OL : Passer le relais, Aulas n’y arrivera jamais

OL : Passer le relais, Aulas n’y arrivera jamais

Longtemps reconnu pour ses compétences, Jean-Michel Aulas subit de plus en plus de critiques. Il faut dire que le président de l’Olympique Lyonnais commet quelques erreurs remarquées. De quoi l’inciter à laisser les commandes dans les années à venir ? Pour le consultant Nicolas Puydebois, ce jour n’est pas près d’arriver.

Alors que l’après-Olympico aurait pu lui permettre de redorer son image, Jean-Michel Aulas s’est plutôt enfoncé pendant cet épisode. Le président de l’Olympique Lyonnais, au lieu d’assumer ses responsabilités et de penser au football français dans son ensemble, a préféré défendre les siens.
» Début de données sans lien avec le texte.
structure Svc where
  st : SlotState := .free
  block : List Word := []
  result : List Word := []
  /-- DSP has taken the block up -/
  taken : Bool := false
  /-- ready stamp at issue (R376) -/
  stamp : Half := 0
  deriving DecidableEq, Repr, Inhabited

/-- A core (R359, R369). G1 to G31 are keyed by number. -/
structure Core where
  g : Tbl Word := []
  pc : Word := 0
  z : Bool := false
  s : Bool := false
  c : Bool := false
  v : Bool := false
  fvec : Word := 0
  fcause : BitVec 3 := 0
  fpc : Word := 0
  faddr : Word := 0
  inh : Bool := false
  tcmp : Word := 0
  lev : BitVec 3 := 0
  startAt : Word := 0
  /-- a WFE in progress: mask and destination (R371) -/
  wait : Option (Word × BitVec 5) := none
  svc0 : Svc := {}
  svc1 : Svc := {}
  svc2 : Svc := {}
  svc3 : Svc := {}
  /-- the instruction cache of CC0 to CC7 (R338, R340): line number and the bytes of the line, the line filled last in front
  (log entry 57) -/
  icache : List (Nat × List Byte) := []
  deriving DecidableEq, Repr, Inhabited

/-- A mailbox (R350); request and response words keyed by number. -/
structure Mailbox where
  req : Tbl Word := []
  rsp : Tbl Word := []
  busy : Bool := false
  done : Bool := false
  deriving DecidableEq, Repr, Inhabited

/-- A notice of Bedrock's (R354). -/
inductive Notice
  | flr (fn : Nat)
  | update
  deriving DecidableEq, Repr, Inhabited

/-- Where an update of Scree stands (R353). -/
inductive Update
  /-- the image for this mailbox is being verified -/
  | verify (m : Nat)
  /-- the image has verified; the UPDATE notice waits for mailbox 9 -/
  | queued (m : Nat) (svn entry : Half) (build : Word)
  /-- the UPDATE notice has been posted at this time -/
  | notice (m : Nat) (svn entry : Half) (at_ : Word)
  /-- the barrier over gate 70 is in progress -/
  | barrier (m : Nat) (svn entry : Half)
  deriving DecidableEq, Repr, Inhabited

/-- The control complex (14 R357). -/
structure Ctl where
  ready : Bool := false
  imgaddr : Word := 0
  bpbaddr : Word := 0
  selftest : Bool := false
  phase : BitVec 4 := 0
  err : Byte := 0
  bedsvn : Half := 0
  scrsvn : Half := 0
  minsvn : Half := 0
  run : Byte := 0
  bank : Bool := false
  cause : BitVec 2 := 0
  halted : Byte := 0xFF
  fault : Byte := 0
  entry : BitVec 24 := 0
  evpendk : BitVec 9 := 0
  evpends : BitVec 17 := 0
  evcore : BitVec 3 := 0
  /-- PHASE has reached 4 since reset: Bedrock has started (R347, R397) -/
  bedrockRan : Bool := false
  /-- start-up step 8 has ended (R347) -/
  zeroed : Bool := false
  /-- a Scree image has verified and waits for step 10: SVN and ENTRY -/
  scree : Option (Half × Half) := none
  /-- an image is being verified in start-up -/
  loading : Bool := false
  /-- which start-up barriers are still to complete before step 8 (R347 step 7) -/
  startBarrier : Nat := 0
  tsvbase : Word := 0
  tsvsize : Word := 0
  /-- the Bedrock image that has verified and waits for the self-test: SVN, MINSVN, ENTRY, and the BPB (R347) -/
  bedrock : Option (Half × Half × Half × Bpb) := none
  /-- tests of the start-up self-test still to run: MEMORY or LOGIC, and the target (R410) -/
  tests : List (Bool × Nat) := []
  /-- the mailbox that is answered at step 10 (R353) -/
  screeFor : Option Nat := none
  update : Option Update := none
  /-- the barrier in progress is the update's (R353 step 5) -/
  updArmed : Bool := false
  /-- the mailbox whose GATE_COMMIT barrier is in progress, and those waiting (R355) -/
  committing : Option Nat := none
  commits : List Nat := []
  /-- mailboxes whose SELFTEST is running -/
  testFor : Option Nat := none
  /-- the notice outstanding on mailbox 9 and those waiting (R354) -/
  noticed : Option Notice := none
  notices : List Notice := []
  /-- the mailbox whose LOCK_BREAK waits for the owner's engine -/
  lockFor : Option Nat := none
  /-- the last of mailboxes 0 to 7 that was served (R355; log entry 50) -/
  lastServed : Nat := 7
  deriving DecidableEq, Repr, Inhabited

/-! ### Power, power failure, self-test -/

/-- STAGE (R406). -/
inductive Stage
  | normal | drain | record | hostcopy | held
  deriving DecidableEq, Repr, Inhabited

/-- Rail monitor, drain and Cairn registers (16). -/
structure PowerFail where
  warnth : BitVec 10 := 0
  cutth : BitVec 10 := 0
  warncnt : BitVec 4 := 2
  en : Bool := false
  sample : BitVec 10 := 0
  min : BitVec 10 := 0x3FF
  warn : Bool := false
  cut : Bool := false
  low : Nat := 0
  trace : List (BitVec 10) := []
  drainlim : BitVec 5 := 20
  stage : Stage := .normal
  cairn : Bool := false
  limit : Bool := false
  warnTime : Word := 0
  warnSeam : Half := 0
  endTime : Word := 0
  endSeam : Half := 0
  railWarn : BitVec 10 := 0
  stagedrop : Nat := 0
  quiesced : Bool := false
  lockuse : Nat := 0
  /-- the record's entries, by engine, of the channels that left their engines in the drain (R401) -/
  left : Tbl (List Word) := []
  hcen : Bool := false
  hspace : BitVec 4 := 0
  haddr : Word := 0
  cairnwin : Tbl Word := []
  cairnvalid : Bool := false
  deriving DecidableEq, Repr, Inhabited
Quitte à tenir des propos inadaptés dans ce contexte. Ce dossier rappelle forcément sa gestion de l’arrêt de la saison pendant la crise sanitaire, lorsque le dirigeant avait déjà lancé des idées plus ou moins crédibles, toutes en faveur de son équipe.

Aulas jusqu’à 75 ans… ou plus

Ajoutez à cela de mauvaises décisions, comme la non-prolongation de l’ancien coach Bruno Genesio, la nomination du débutant Juninho au poste de directeur sportif, ou encore celle de Vincent Ponsot au-dessus du Brésilien, et l’on obtient un président beaucoup moins inspiré qu’auparavant. De quoi s’interroger sur son avenir à court terme. En effet, on se souvient qu’en avril 2020, le patron aujourd’hui âgé de 72 ans avait fixé une éventuelle date pour un passage de relais. « Ce qui est raisonnable, c'est d'imaginer qu'à l'orée de mes 75 ans, si on avait un président opérationnel, ce serait bien », confiait l’homme d’affaires, en pensant à Tony Parker comme possible successeur.

Mais de son côté, l’ancien gardien des Gones Nicolas Puydebois n’imagine pas Jean-Michel Aulas quitter son poste. « En mon for intérieur, je pense que hormis un cas de force majeure, il mourra président de l’OL, comme Louis Nicollin l’a fait, a prédit le consultant d’Olympique et Lyonnais, contacté par le média 20 Minutes. Et comme tous les grands bâtisseurs, son travail sera surtout reconnu après coup… » On parle effectivement d’un président arrivé en 1987, à l’époque où l’OL évoluait en deuxième division, et qui a notamment dominé le football français au début des années 2000.